■ **Task prompt**
Every entry must be printed again exactly, with nothing left out.

### Extracted data

/-- A fault sets FAULT together with a cause and leaves the view alone (R170). -/
theorem raiseFault_keeps_inv (c : FaultCause) (hs : s.Inv) : (raiseFault c s).Inv where
  config_ok := hs.config_ok
  len_le_cap := hs.len_le_cap
  fb_wf := hs.fb_wf
  fb_below := hs.fb_below
  cause := by
    show true = (if s.fault = true then s.fcause else some c).isSome
    split
    · next hfault => rw [← hs.cause, hfault]
    · rfl
  pt := hs.pt
  view := fun hvalid =>
    have hv : ViewInside s := hs.view hvalid
    ⟨hv.result_ok, hv.after_header, hv.inside, hv.consumed⟩

/-- Changing FB_LEN and FB within the capacity keeps the invariant once VALID is cleared (R26, R32, R50). -/
theorem clearValid_keeps_inv (hs : s.Inv) {len : Word} {fb : Memory}
    (hlen : len.toNat ≤ s.config.fbCap.toNat) (hwf : fb.wf) (hbelow : fb.below s.config.fbCap.toNat) :
    (clearValid { s with fbLen := len, fb := fb }).Inv where
  config_ok := hs.config_ok
  len_le_cap := hlen
  fb_wf := hwf
  fb_below := hbelow
  cause := hs.cause
  pt := hs.pt
  view := fun hvalid => absurd hvalid Bool.false_ne_true

/-- A store below FB_LEN stays below FB_CAP, so it keeps the invariant (R50). -/
theorem memWrite_keeps_inv (hs : s.Inv) {a : Nat} {bs : List Byte} (h : a + bs.length ≤ s.fbLen.toNat) :
    (memWrite s a bs).Inv :=
  clearValid_keeps_inv hs hs.len_le_cap (Memory.writeBytes_wf hs.fb_wf a bs)
    (Memory.writeBytes_below hs.fb_below a bs (h.trans hs.len_le_cap))

/-- The reset access keeps the configuration, and the rest is the power-on state (R190, R191). -/
theorem hostReset_keeps_inv (hs : s.Inv) : (hostReset s).Inv :=
  inv_of_otherFields (resetWith_inv hs.config_ok)

/-! ### DECODE -/

/-- A frame that parses Ok fits in the view (R140). -/
theorem frameLen_le_of_parseFb_ok {fb : Memory} {draws base L : Nat} {h : Header} {crc : Half}
    (hp : (parseFb fb draws base L).1 = .ok h crc) : h.frameLen ≤ L := by
  simp only [parseFb] at hp
  split_ifs at hp with hshort hsync hincomplete
  obtain ⟨rfl, -⟩ := Parse.ok.inj hp
  exact Nat.le_of_not_lt hincomplete

/-- The registers written after an Ok parse describe a frame inside FB (R142, R35). -/
theorem recordParse_ok_viewInside {base : Nat} {h : Header} {crc : Half}
    (hfit : base + h.frameLen ≤ s.fbLen.toNat) : ViewInside (recordParse base (.ok h crc) s) := by
  have hlen := s.fbLen.isLt
  simp only [Header.frameLen, headerSize, checksumSize] at hfit
  have hpoff : (BitVec.ofNat 32 (base + headerSize)).toNat = base + headerSize :=
    Nat.mod_eq_of_lt (by simp only [headerSize]; omega)
  have hcons : (BitVec.ofNat 32 h.frameLen).toNat = h.frameLen :=
    Nat.mod_eq_of_lt (by simp only [Header.frameLen, headerSize, checksumSize]; omega)
  refine ⟨rfl, ?_, ?_, ?_⟩
  · show headerSize ≤ (BitVec.ofNat 32 (base + headerSize)).toNat
    omega
  · show (BitVec.ofNat 32 (base + headerSize)).toNat + h.len.toNat + checksumSize ≤ s.fbLen.toNat
    rw [hpoff]
    simp only [headerSize, checksumSize]
    omega
  · show (BitVec.ofNat 32 h.frameLen).toNat = headerSize + h.len.toNat + checksumSize
    exact hcons

/-- Recording a parse keeps the invariant when an Ok frame fits below FB_LEN (R142 to R144, R148). -/
theorem recordParse_keeps_inv (hs : s.Inv) {base : Nat} {p : Parse}
    (hfit : ∀ h crc, p = .ok h crc → base + h.frameLen ≤ s.fbLen.toNat) :
    (recordParse base p s).Inv where
  config_ok := by simpa using hs.config_ok
  len_le_cap := by simpa using hs.len_le_cap
  fb_wf := by simpa using hs.fb_wf
  fb_below := by simpa using hs.fb_below
  cause := by simpa using hs.cause
  pt := by
    cases p
    case tooShort | badSync => exact isPassthrough_zero.symm
    case incomplete | ok => rfl
  view := fun hvalid => by
    cases p
    case ok h crc => exact recordParse_ok_viewInside (hfit h crc rfl)
    all_goals exact absurd hvalid Bool.false_ne_true

/-- DECODE at a base up to FB_LEN keeps the invariant (R141). -/
theorem decodeAt_keeps_inv (hs : s.Inv) {base : Nat} (hbase : base ≤ s.fbLen.toNat) :
    (decodeAt s base).Inv := by
  refine recordParse_keeps_inv (inv_of_otherFields hs) fun h crc hp => ?_
  have hfit : h.frameLen ≤ s.fbLen.toNat - base := frameLen_le_of_parseFb_ok hp
  show base + h.frameLen ≤ s.fbLen.toNat
  omega

end

/-! ### One access, one step -/

/-- Every host access keeps the invariant. -/
theorem performAccess_keeps_inv {s t : State} {a : Access} (hs : s.Inv)
    (h : performAccess a s = .next t) : t.Inv := by
  have hcmd (v : Word) : State.Inv { s with cmd := v } := inv_of_otherFields hs
  rcases performAccess_cases h with ⟨c, -, hfault⟩ | ⟨-, heffect⟩
  · rcases hfault with ⟨-, v, -, rfl⟩ | ⟨-, i, -, rfl⟩ | ⟨-, v, -, rfl⟩
    · exact raiseFault_keeps_inv c (hcmd v)
    · exact raiseFault_keeps_inv c (hcmd (encode i))
    · exact raiseFault_keeps_inv c hs
  · rcases heffect with
      ⟨i, -, -, rfl⟩ | ⟨i, crc, d, -, -, rfl⟩ | ⟨i, w, d, -, -, rfl⟩ | ⟨i, bs, -, -, -, hrange, rfl⟩ |
      ⟨-, hbase, rfl⟩ | ⟨v, -, rfl⟩ | ⟨v, -, rfl⟩ | ⟨v, -, rfl⟩ | ⟨v, -, hv, rfl⟩ | ⟨r, v, -, -, rfl⟩ |
      ⟨r, -, rfl⟩ | ⟨p, b, -, hp, rfl⟩ | ⟨p, b, -, -, rfl⟩ | ⟨p, b, d, -, rfl⟩ | ⟨-, rfl⟩
    · exact hcmd (encode i)
    · exact inv_of_otherFields hs
    · exact inv_of_otherFields hs
    · exact memWrite_keeps_inv (hcmd (encode i)) hrange
    · exact decodeAt_keeps_inv (hcmd (encode .decodeFrame)) hbase
    · exact inv_of_otherFields hs
    · exact inv_of_otherFields hs
    · exact inv_of_otherFields hs
    · exact clearValid_keeps_inv hs hv hs.fb_wf hs.fb_below
    · exact hs
    · exact inv_of_otherFields hs
    · exact clearValid_keeps_inv hs hs.len_le_cap (Memory.write_wf hs.fb_wf p.toNat b)
        (Memory.write_below hs.fb_below hp b)
    · exact hs
    · exact inv_of_otherFields hs
    · exact hostReset_keeps_inv hs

######

■ **Result of the task**
/-- A fault sets FAULT together with a cause and leaves the view alone (R170). -/
theorem raiseFault_keeps_inv (c : FaultCause) (hs : s.Inv) : (raiseFault c s).Inv where
  config_ok := hs.config_ok
  len_le_cap := hs.len_le_cap
  fb_wf := hs.fb_wf
  fb_below := hs.fb_below
  cause := by
    show true = (if s.fault = true then s.fcause else some c).isSome
    split
    · next hfault => rw [← hs.cause, hfault]
    · rfl
  pt := hs.pt
  view := fun hvalid =>
    have hv : ViewInside s := hs.view hvalid
    ⟨hv.result_ok, hv.after_header, hv.inside, hv.consumed⟩

/-- Changing FB_LEN and FB within the capacity keeps the invariant once VALID is cleared (R26, R32, R50). -/
theorem clearValid_keeps_inv (hs : s.Inv) {len : Word} {fb : Memory}
    (hlen : len.toNat ≤ s.config.fbCap.toNat) (hwf : fb.wf) (hbelow : fb.below s.config.fbCap.toNat) :
    (clearValid { s with fbLen := len, fb := fb }).Inv where
  config_ok := hs.config_ok
  len_le_cap := hlen
  fb_wf := hwf
  fb_below := hbelow
  cause := hs.cause
  pt := hs.pt
  view := fun hvalid => absurd hvalid Bool.false_ne_true

/-- A store below FB_LEN stays below FB_CAP, so it keeps the invariant (R50). -/
theorem memWrite_keeps_inv (hs : s.Inv) {a : Nat} {bs : List Byte} (h : a + bs.length ≤ s.fbLen.toNat) :
    (memWrite s a bs).Inv :=
  clearValid_keeps_inv hs hs.len_le_cap (Memory.writeBytes_wf hs.fb_wf a bs)
    (Memory.writeBytes_below hs.fb_below a bs (h.trans hs.len_le_cap))

/-- The reset access keeps the configuration, and the rest is the power-on state (R190, R191). -/
theorem hostReset_keeps_inv (hs : s.Inv) : (hostReset s).Inv :=
  inv_of_otherFields (resetWith_inv hs.config_ok)

/-! ### DECODE -/

/-- A frame that parses Ok fits in the view (R140). -/
theorem frameLen_le_of_parseFb_ok {fb : Memory} {draws base L : Nat} {h : Header} {crc : Half}
    (hp : (parseFb fb draws base L).1 = .ok h crc) : h.frameLen ≤ L := by
  simp only [parseFb] at hp
  split_ifs at hp with hshort hsync hincomplete
  obtain ⟨rfl, -⟩ := Parse.ok.inj hp
  exact Nat.le_of_not_lt hincomplete

/-- The registers written after an Ok parse describe a frame inside FB (R142, R35). -/
theorem recordParse_ok_viewInside {base : Nat} {h : Header} {crc : Half}
    (hfit : base + h.frameLen ≤ s.fbLen.toNat) : ViewInside (recordParse base (.ok h crc) s) := by
  have hlen := s.fbLen.isLt
  simp only [Header.frameLen, headerSize, checksumSize] at hfit
  have hpoff : (BitVec.ofNat 32 (base + headerSize)).toNat = base + headerSize :=
    Nat.mod_eq_of_lt (by simp only [headerSize]; omega)
  have hcons : (BitVec.ofNat 32 h.frameLen).toNat = h.frameLen :=
    Nat.mod_eq_of_lt (by simp only [Header.frameLen, headerSize, checksumSize]; omega)
  refine ⟨rfl, ?_, ?_, ?_⟩
  · show headerSize ≤ (BitVec.ofNat 32 (base + headerSize)).toNat
    omega
  · show (BitVec.ofNat 32 (base + headerSize)).toNat + h.len.toNat + checksumSize ≤ s.fbLen.toNat
    rw [hpoff]
    simp only [headerSize, checksumSize]
    omega
  · show (BitVec.ofNat 32 h.frameLen).toNat = headerSize + h.len.toNat + checksumSize
    exact hcons

/-- Recording a parse keeps the invariant when an Ok frame fits below FB_LEN (R142 to R144, R148). -/
theorem recordParse_keeps_inv (hs : s.Inv) {base : Nat} {p : Parse}
    (hfit : ∀ h crc, p = .ok h crc → base + h.frameLen ≤ s.fbLen.toNat) :
    (recordParse base p s).Inv where
  config_ok := by simpa using hs.config_ok
  len_le_cap := by simpa using hs.len_le_cap
  fb_wf := by simpa using hs.fb_wf
  fb_below := by simpa using hs.fb_below
  cause := by simpa using hs.cause
  pt := by
    cases p
    case tooShort | badSync => exact isPassthrough_zero.symm
    case incomplete | ok => rfl
  view := fun hvalid => by
    cases p
    case ok h crc => exact recordParse_ok_viewInside (hfit h crc rfl)
    all_goals exact absurd hvalid Bool.false_ne_true

/-- DECODE at a base up to FB_LEN keeps the invariant (R141). -/
theorem decodeAt_keeps_inv (hs : s.Inv) {base : Nat} (hbase : base ≤ s.fbLen.toNat) :
    (decodeAt s base).Inv := by
  refine recordParse_keeps_inv (inv_of_otherFields hs) fun h crc hp => ?_
  have hfit : h.frameLen ≤ s.fbLen.toNat - base := frameLen_le_of_parseFb_ok hp
  show base + h.frameLen ≤ s.fbLen.toNat
  omega

end

/-! ### One access, one step -/

/-- Every host access keeps the invariant. -/
theorem performAccess_keeps_inv {s t : State} {a : Access} (hs : s.Inv)
    (h : performAccess a s = .next t) : t.Inv := by
  have hcmd (v : Word) : State.Inv { s with cmd := v } := inv_of_otherFields hs
  rcases performAccess_cases h with ⟨c, -, hfault⟩ | ⟨-, heffect⟩
  · rcases hfault with ⟨-, v, -, rfl⟩ | ⟨-, i, -, rfl⟩ | ⟨-, v, -, rfl⟩
    · exact raiseFault_keeps_inv c (hcmd v)
    · exact raiseFault_keeps_inv c (hcmd (encode i))
    · exact raiseFault_keeps_inv c hs
  · rcases heffect with
      ⟨i, -, -, rfl⟩ | ⟨i, crc, d, -, -, rfl⟩ | ⟨i, w, d, -, -, rfl⟩ | ⟨i, bs, -, -, -, hrange, rfl⟩ |
      ⟨-, hbase, rfl⟩ | ⟨v, -, rfl⟩ | ⟨v, -, rfl⟩ | ⟨v, -, rfl⟩ | ⟨v, -, hv, rfl⟩ | ⟨r, v, -, -, rfl⟩ |
      ⟨r, -, rfl⟩ | ⟨p, b, -, hp, rfl⟩ | ⟨p, b, -, -, rfl⟩ | ⟨p, b, d, -, rfl⟩ | ⟨-, rfl⟩
    · exact hcmd (encode i)
    · exact inv_of_otherFields hs
    · exact inv_of_otherFields hs
    · exact memWrite_keeps_inv (hcmd (encode i)) hrange
    · exact decodeAt_keeps_inv (hcmd (encode .decodeFrame)) hbase
    · exact inv_of_otherFields hs
    · exact inv_of_otherFields hs
    · exact inv_of_otherFields hs
    · exact clearValid_keeps_inv hs hv hs.fb_wf hs.fb_below
    · exact hs
    · exact inv_of_otherFields hs
    · exact clearValid_keeps_inv hs hs.len_le_cap (Memory.write_wf hs.fb_wf p.toNat b)
        (Memory.write_below hs.fb_below hp b)
    · exact hs
    · exact inv_of_otherFields hs
    · exact hostReset_keeps_inv hs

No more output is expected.